------ The records ------

/-- The car tag strobe (R4). -/
def chainTag (carTag : Tag2) (s : State) : State :=
  match s.chn.known, s.chn.config.geometry with
  | true, some g =>
    if circDist g.pitch s.chn.x g.tagReader > g.tagTolerance then chainLost (chainTrip .carSequence s)
    else
      match s.chn.lastCar with
      | none =>
        let tie := decide (1 < (s.chn.nearest g).length)
        s.onChn fun c =>
          { c with lastCar := some (c.carAtReader g), openUses := if tie then c.openUses + 1 else c.openUses }
      | some last =>
        let car := expectedCar g.cars last s.chn.lastForward
        if car % 4 = carTag.toNat then s.onChn fun c => { c with lastCar := some car }
        else chainLost (chainTrip .carSequence s)
  | _, _ => s

/-- The set a halt is judged for: the plan's set and its late set (R13, R37). -/
def Chain.judged (c : Chain) : List Nat := (c.plan.map fun p => setUnion p.set p.late).getD []

/-- A missed park: HALTED at the halt, PARK_MISSED, and a CREEP for the set judged (R13, R15). -/
def chainMissed (set : List Nat) (s : State) : State :=
  let fouling := foulingLandings s.chn.config s.chn.x set
  let s := chainHalt (s.onChn fun c => { c with plan := none })
  chainAskCreep set (s.notify (.parkMissed s.chn.x fouling s.chn.creepCount))

/-- Acceptance at the halt of a STOPPING or CREEPING chain (R13, R15). -/
def chainAccept (s : State) : State :=
  let set := s.chn.judged
  if accepts s.chn.config s.chn.x set then chainPark set s
  else if s.chn.state = .stopping then chainMissed set s
  else if s.chn.creepCount = 0 then chainMissed set (s.onChn fun c => { c with creepCount := 1 })
  else chainTrip .parkFailed s

/-- The end of braking (R18, R20). -/
def chainAtRest (s : State) : State :=
  if s.chn.keyOn then chainEnter .inspectionIdle (s.onChn fun c => { c with rest := c.x })
  else
    let s := chainHalt s
    chainDutyAlone (s.notify (.chainHalted s.chn.position? s.chn.known))

/-- What the end of a window with n counts brings in each state (R5, R9, R13, R15, R18). -/
def chainJudge (n : Nat) (s : State) : State :=
  let t := s.chn.config.times
  match s.chn.state with
  | .starting =>
    if t.stallLimit ≤ n then
      let s := chainEnter .running (s.post [.sup (.ended .chain)])
      s.notify (.chainRunning s.chn.position?)
    else s
  | .running =>
    if t.stallLimit ≤ n then s.onChn fun c => { c with stallRun := 0 }
    else if s.chn.stallRun + 1 < 3 then s.onChn fun c => { c with stallRun := c.stallRun + 1 }
    else chainTrip .stall (s.onChn fun c => { c with stallRun := c.stallRun + 1 })
  | .stopping | .creeping => if n = 0 && s.chn.braked then chainAccept s else s
  | .braking => if n = 0 then chainAtRest s else s
  | .halted | .parked | .homing | .inspectionIdle | .inspectionRun | .tripped => s

/-- The end of a window (R5). A window over the overspeed limit trips and brings nothing else: the stall run keeps its
value (log entry 46). -/
def chainWindow (s : State) : State :=
  let n := s.chn.windowCount
  let s := s.onChn fun c => { c with lastWindow := some n, windowCount := 0 }
  if s.chn.config.configured && decide (s.chn.config.times.overspeedLimit < n) then chainTrip .overspeed s
  else chainJudge n s

/-- The run-up timer expires (R9). -/
def chainRunupTimeout (s : State) : State :=
  if s.chn.state = .starting && s.chn.runupTimer.isRunning then chainTrip .runupTimeout s else s

/-- The homing timer expires in HOMING or in CREEPING before the brake point (R15, R19). -/
def chainHomingTimeout (s : State) : State :=
  if !s.chn.homingTimer.isRunning then s
  else if s.chn.state = .homing then chainTrip .homingFailed s
  else if s.chn.state = .creeping then chainTrip .parkFailed s
  else s

/-- The safety chain opens: a trip in any state (R22). -/
def chainSafetyOpen (s : State) : State :=
  if s.chn.safetyClosed then chainTrip .safetyChain (s.onChn fun c => { c with safetyClosed := false }) else s

/-- The safety chain closes: permission may come to hold (R7, R14). -/
def chainSafetyClose (s : State) : State :=
  if s.chn.safetyClosed then s
  else
    let s := s.onChn fun c => { c with safetyClosed := true }
    if runPermission s.chn s.sht then chainDutyAlone s else s

/-- The inspection key is turned on (R20); a chain not configured only notes it (R1). -/
def chainKeyOn (s : State) : State :=
  if s.chn.keyOn then s
  else
    let s := s.onChn fun c => { c with keyOn := true }
    if !s.chn.config.configured then s
    else
      let s := chainWithdraw s
      match s.chn.state with
      | .halted | .parked => chainEnter .inspectionIdle (chainUnpark s)
      | .starting | .running | .stopping | .creeping | .homing => chainBrake s
      | .braking | .inspectionIdle | .inspectionRun | .tripped => s

/-- The inspection key is turned off (R20). -/
def chainKeyOff (s : State) : State :=
  if !s.chn.keyOn then s
  else
    let s := s.onChn fun c => { c with keyOn := false }
    match s.chn.state with
    | .inspectionIdle => chainDutyAlone (chainHalt (chainWithdraw s))
    | .inspectionRun => chainBrake s
    | .halted | .starting | .running | .stopping | .braking | .parked | .creeping | .homing | .tripped => s

/-- A button is noted as held or released. -/
def Chain.setButton (c : Chain) (up held : Bool) : Chain :=
  if up then { c with upHeld := held } else { c with downHeld := held }

/-- An inspection button is pressed (R20). -/
def chainButtonPress (up : Bool) (s : State) : State :=
  if (if up then s.chn.upHeld else s.chn.downHeld) then s
  else
    let s := s.onChn fun c => c.setButton up true
    let both := s.chn.upHeld && s.chn.downHeld
    match s.chn.state with
    | .inspectionIdle =>
      if both then chainWithdraw s else chainAsk (if up then .inspectUp else .inspectDown) s
    | .inspectionRun => if both then chainBrake s else s
    | _ => s

/-- An inspection button is released (R8, R20). -/
def chainButtonRelease (up : Bool) (s : State) : State :=
  if !(if up then s.chn.upHeld else s.chn.downHeld) then s
  else
    let s := s.onChn fun c => c.setButton up false
    match s.chn.state with
    | .inspectionIdle =>
      if s.chn.request = some (if up then .inspectUp else .inspectDown) then chainWithdraw s else s
    | .inspectionRun => if s.chn.reverse = !up then chainBrake s else s
    | _ => s

/-- The chain right after a full reset with the configuration given (R26); the inputs keep their levels. -/
def Chain.fullReset (c : Chain) (config : ChainConfig) : Chain :=
  { State.reset.chn with
    config := config, safetyClosed := c.safetyClosed, keyOn := c.keyOn, upHeld := c.upHeld, downHeld := c.downHeld
    openUses := c.openUses }

/-- What the chain's inputs bring at a full reset: SAFETY_CHAIN trips at once, and a configured chain with the key on
enters INSPECTION_IDLE (R26). -/
def chainAfterReset (s : State) : State :=
  if !s.chn.safetyClosed then chainTrip .safetyChain s
  else if s.chn.config.configured && s.chn.keyOn then chainEnter .inspectionIdle s
  else s

end Sys2Proof.Machine
end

------

| How to complete this task |
Return only the part of the records above that opens with the line containing "else if s.chn.state = .stopping" and closes with the line containing "def chainHomingTimeout (s", ends included.

| Task result |
  else if s.chn.state = .stopping then chainMissed set s
  else if s.chn.creepCount = 0 then chainMissed set (s.onChn fun c => { c with creepCount := 1 })
  else chainTrip .parkFailed s

/-- The end of braking (R18, R20). -/
def chainAtRest (s : State) : State :=
  if s.chn.keyOn then chainEnter .inspectionIdle (s.onChn fun c => { c with rest := c.x })
  else
    let s := chainHalt s
    chainDutyAlone (s.notify (.chainHalted s.chn.position? s.chn.known))

/-- What the end of a window with n counts brings in each state (R5, R9, R13, R15, R18). -/
def chainJudge (n : Nat) (s : State) : State :=
  let t := s.chn.config.times
  match s.chn.state with
  | .starting =>
    if t.stallLimit ≤ n then
      let s := chainEnter .running (s.post [.sup (.ended .chain)])
      s.notify (.chainRunning s.chn.position?)
    else s
  | .running =>
    if t.stallLimit ≤ n then s.onChn fun c => { c with stallRun := 0 }
    else if s.chn.stallRun + 1 < 3 then s.onChn fun c => { c with stallRun := c.stallRun + 1 }
    else chainTrip .stall (s.onChn fun c => { c with stallRun := c.stallRun + 1 })
  | .stopping | .creeping => if n = 0 && s.chn.braked then chainAccept s else s
  | .braking => if n = 0 then chainAtRest s else s
  | .halted | .parked | .homing | .inspectionIdle | .inspectionRun | .tripped => s

/-- The end of a window (R5). A window over the overspeed limit trips and brings nothing else: the stall run keeps its
value (log entry 46). -/
def chainWindow (s : State) : State :=
  let n := s.chn.windowCount
  let s := s.onChn fun c => { c with lastWindow := some n, windowCount := 0 }
  if s.chn.config.configured && decide (s.chn.config.times.overspeedLimit < n) then chainTrip .overspeed s
  else chainJudge n s

/-- The run-up timer expires (R9). -/
def chainRunupTimeout (s : State) : State :=
  if s.chn.state = .starting && s.chn.runupTimer.isRunning then chainTrip .runupTimeout s else s

/-- The homing timer expires in HOMING or in CREEPING before the brake point (R15, R19). -/
def chainHomingTimeout (s : State) : State :=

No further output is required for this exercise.